Retro-writing has ethical implications. How a speaking subject applies a retro-perspective frames a piece of writing within certain cultural discourses. In contemporary Chinese poetry, cultural nostalgia and the attempted revival of ancient aesthetics is a complex issue, one that is largely the result of a general interest in cultural archeology, writers’ anxiety of influence, the desire to escape from various political pressures, and the claim of a need for a distinctive Chinese cultural identity. The subject in many contemporary Chinese poems, in many cases, is a male subject striving to retrieve the premodern holistic state of being, which is illusory.
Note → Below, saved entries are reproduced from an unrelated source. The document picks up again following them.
/-- The QUORUM, KEY and ATTEST commands complete (R530, R569, R570, R573, R575, R576, R577, R578, R584, R585, R586,
R587). One clause for each form of QUORUM_LIST, QUORUM_APPROVE, QUORUM_WITHDRAW, KEY_SESSION, KEY_LOAD, KEY_BIND,
KEY_ZEROIZE, ATTEST_REPORT, ATTEST_CHAIN that the sender's checks let begin (beginsAt): for every operand and state
that meet the clause's conditions, exec answers the next state that the clause writes out, the status of its response
with it. Proposals are listed, approved and withdrawn, session keys made, keys loaded, bound and cleared, reports and
chains returned. -/
def Obligations.SecurityCommands : Prop :=
  -- QUORUM_LIST
  (∀ o s b, beginsAt o 0x0E01 s = some b → exec (.quorumList o) s = .next (answer o 0x0E01 .ok (countedWords
    ((b.sec.proposals.filter (fun p => mayReach o p.2.pid b)).map (fun p => proposalWords p.1 p.2))) b)) ∧
  -- QUORUM_APPROVE
  (∀ o proposal signature p s b, beginsAt o 0x0E02 s = some b → tabGet? b.sec.proposals proposal = some p → p.state =
    .pending → sideRecorded o p = false → nowRef b < p.expiry → Config.ecdsaVerify o.cert (approvalBytes proposal p
    true) signature = true → (p.opApproved || p.pgApproved) = true → exec (.quorumApprove o proposal true signature)
    s = .next (answer o 0x0E02 .ok [] (completeProposal proposal p (recordSide o proposal b)))) ∧
  (∀ o proposal signature p s b, beginsAt o 0x0E02 s = some b → tabGet? b.sec.proposals proposal = some p → p.state =
    .pending → sideRecorded o p = false → nowRef b < p.expiry → Config.ecdsaVerify o.cert (approvalBytes proposal p
    true) signature = true → (p.opApproved || p.pgApproved) = false → exec (.quorumApprove o proposal true signature)
    s = .next (answer o 0x0E02 .quorumPending [] (recordSide o proposal b))) ∧
  (∀ o proposal signature p s b, beginsAt o 0x0E02 s = some b → tabGet? b.sec.proposals proposal = some p → p.state =
    .pending → sideRecorded o p = false → nowRef b < p.expiry → Config.ecdsaVerify o.cert (approvalBytes proposal p
    false) signature = true → exec (.quorumApprove o proposal false signature) s = .next (answer o 0x0E02 .ok []
    (endProposal proposal .rejected 0 b))) ∧
  (∀ o proposal approve signature p s b, beginsAt o 0x0E02 s = some b → tabGet? b.sec.proposals proposal = some p →
    p.state = .pending → sideRecorded o p = false → nowRef b < p.expiry → Config.ecdsaVerify o.cert (approvalBytes
    proposal p approve) signature = false → exec (.quorumApprove o proposal approve signature) s = .next (answer o
    0x0E02 .invalid [] b)) ∧
  (∀ o proposal approve signature p s b, beginsAt o 0x0E02 s = some b → tabGet? b.sec.proposals proposal = some p →
    p.state = .pending → sideRecorded o p = false → p.expiry ≤ nowRef b → exec (.quorumApprove o proposal approve
    signature) s = .next (answer o 0x0E02 .conflict [] (endProposal proposal .expired 0 b))) ∧
  (∀ o proposal approve signature p s b, beginsAt o 0x0E02 s = some b → tabGet? b.sec.proposals proposal = some p →
    p.state ≠ .pending ∨ sideRecorded o p = true → exec (.quorumApprove o proposal approve signature) s = .next
    (answer o 0x0E02 .conflict [] b)) ∧
  (∀ o proposal approve signature s b, beginsAt o 0x0E02 s = some b → tabGet? b.sec.proposals proposal = none → exec
    (.quorumApprove o proposal approve signature) s = .next (answer o 0x0E02 .conflict [] b)) ∧
  -- QUORUM_WITHDRAW
  (∀ o proposal p s b, beginsAt o 0x0E03 s = some b → tabGet? b.sec.proposals proposal = some p → mayWithdraw o p =
    true → p.state = .pending → exec (.quorumWithdraw o proposal) s = .next (answer o 0x0E03 .ok [] (endProposal
    proposal .withdrawn 0 b))) ∧
  (∀ o proposal p s b, beginsAt o 0x0E03 s = some b → tabGet? b.sec.proposals proposal = some p → mayWithdraw o p =
    true → p.state ≠ .pending → exec (.quorumWithdraw o proposal) s = .next (answer o 0x0E03 .conflict [] b)) ∧
  (∀ o proposal p s b, beginsAt o 0x0E03 s = some b → tabGet? b.sec.proposals proposal = some p → mayWithdraw o p =
    false → exec (.quorumWithdraw o proposal) s = .next (answer o 0x0E03 .denied [] b)) ∧
  -- KEY_SESSION
  (∀ o pub nonce s b, beginsAt o 0x0F01 s = some b → b.sec.unlocked = 0 → pub.length = 133 → nonce < 2 ^ 512 →
    Config.ecValid pub = true → b.sec.sessions.length < 64 → exec (.keySession o pub nonce) s = .next (answer o
    0x0F01 .ok (sessionAnswer pub nonce ((callerPid o b).getD 0) b) (addSession pub nonce ((callerPid o b).getD 0)
    b))) ∧
  (∀ o pub nonce s b, beginsAt o 0x0F01 s = some b → b.sec.unlocked = 0 → pub.length = 133 → nonce < 2 ^ 512 →
    Config.ecValid pub = true → 64 ≤ b.sec.sessions.length → exec (.keySession o pub nonce) s = .next (answer o
    0x0F01 .resource [] b)) ∧
  (∀ o pub nonce s b, beginsAt o 0x0F01 s = some b → b.sec.unlocked ≠ 0 → exec (.keySession o pub nonce) s = .next
    (answer o 0x0F01 .notReady [] b)) ∧
  -- KEY_LOAD
  (∀ o session region slot counter wrapped x s b, beginsAt o 0x0F02 s = some b → slot < slotCount → counter < 2 ^ 32
    → wrapped.length = keyBytes region + 16 → tabGet? b.sec.sessions session = some x → callerPid o b = some x.pid →
    loadCheck b x region slot counter wrapped = none → exec (.keyLoad o session region slot counter wrapped) s =
    .next (answer o 0x0F02 .ok [] (loadKey region slot (bytesNat (Config.gcmCipher x.sk counter (wrapped.take
    (keyBytes region)))) (modSec (fun y =>
    { y with sessions := tabPut y.sessions session { x with counter := some counter } }) b)))) ∧
  (∀ o session region slot counter wrapped x st s b, beginsAt o 0x0F02 s = some b → slot < slotCount → counter < 2 ^
    32 → wrapped.length = keyBytes region + 16 → tabGet? b.sec.sessions session = some x → callerPid o b = some x.pid
    → loadCheck b x region slot counter wrapped = some st → exec (.keyLoad o session region slot counter wrapped) s =
    .next (answer o 0x0F02 st [] b)) ∧
  (∀ o session region slot counter wrapped s b, beginsAt o 0x0F02 s = some b → slotCount ≤ slot ∨ 2 ^ 32 ≤ counter ∨
    wrapped.length ≠ keyBytes region + 16 → exec (.keyLoad o session region slot counter wrapped) s = .next (answer o
    0x0F02 .invalid [] b)) ∧
  -- KEY_BIND
  (∀ o region slot target direction pid s b, beginsAt o 0x0F03 s = some b → bindCheck b region slot target direction
    pid = none → (pendingProposals b).length < 64 → exec (.keyBind o region slot target direction pid) s = .next
    (answer o 0x0F03 .quorumPending [w32 b.sec.nextProposal] (stageProposal o (.keyBind region slot target direction
    pid) b))) ∧
  (∀ o region slot target direction pid s b, beginsAt o 0x0F03 s = some b → bindCheck b region slot target direction
    pid = none → 64 ≤ (pendingProposals b).length → exec (.keyBind o region slot target direction pid) s = .next
    (answer o 0x0F03 .busy [] b)) ∧
  (∀ o region slot target direction pid st s b, beginsAt o 0x0F03 s = some b → bindCheck b region slot target
    direction pid = some st → exec (.keyBind o region slot target direction pid) s = .next (answer o 0x0F03 st [] b))
    ∧
  -- KEY_ZEROIZE
  (∀ o region slot s b, beginsAt o 0x0F04 s = some b → slot < slotCount → isTenant o = false → exec (.keyZeroize o
    region slot) s = .next (answer o 0x0F04 .ok [] (zeroizeSlot region slot b))) ∧
  (∀ o region slot pid s b, beginsAt o 0x0F04 s = some b → slot < slotCount → isTenant o = true → slotPid b region
    slot = some pid → callerPid o b = some pid → exec (.keyZeroize o region slot) s = .next (answer o 0x0F04 .ok []
    (zeroizeSlot region slot b))) ∧
  (∀ o region slot pid s b, beginsAt o 0x0F04 s = some b → slot < slotCount → isTenant o = true → slotPid b region
    slot = some pid → callerPid o b ≠ some pid → exec (.keyZeroize o region slot) s = .next (answer o 0x0F04 .denied
    [] b)) ∧
  -- ATTEST_REPORT
  (∀ o nonce s b, beginsAt o 0x1001 s = some b → exec (.attestReport o nonce) s = .next (answer o 0x1001 .ok
    (bytesWords (reportBytes b ((callerPid o b).getD 0) nonce ++ natBytes 132 (Config.ecdsaSign (reportBytes b
    ((callerPid o b).getD 0) nonce)))) b)) ∧
  -- ATTEST_CHAIN
  (∀ o s b, beginsAt o 0x1002 s = some b → exec (.attestChain o) s = .next (answer o 0x1002 .ok (countedWords
    ((List.range 3).map (fun i => byteString (Config.certificate i)))) b))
Han Bo’s two poems “Modern Sex Machine” and “Mass(ive) Killing Machine” are unique in that they examine the bludgeoning of modernity within postmodern parameters and attempt to map the dynamics of modern and contemporary subjecthood, which is in fact a transcorporeal experience of the subject as that which is, ultimately, subjectless. Such work, in creating a cross-corporeal subjectless subject, embraces alterity and renders possibilities for the reader to reject a prior unitary transcendental subject that is illusory, and thereby to discover the beings of themselves and their roles in the world—and to extend this work of reconfiguring subjecthood from literature into other aspects of social life.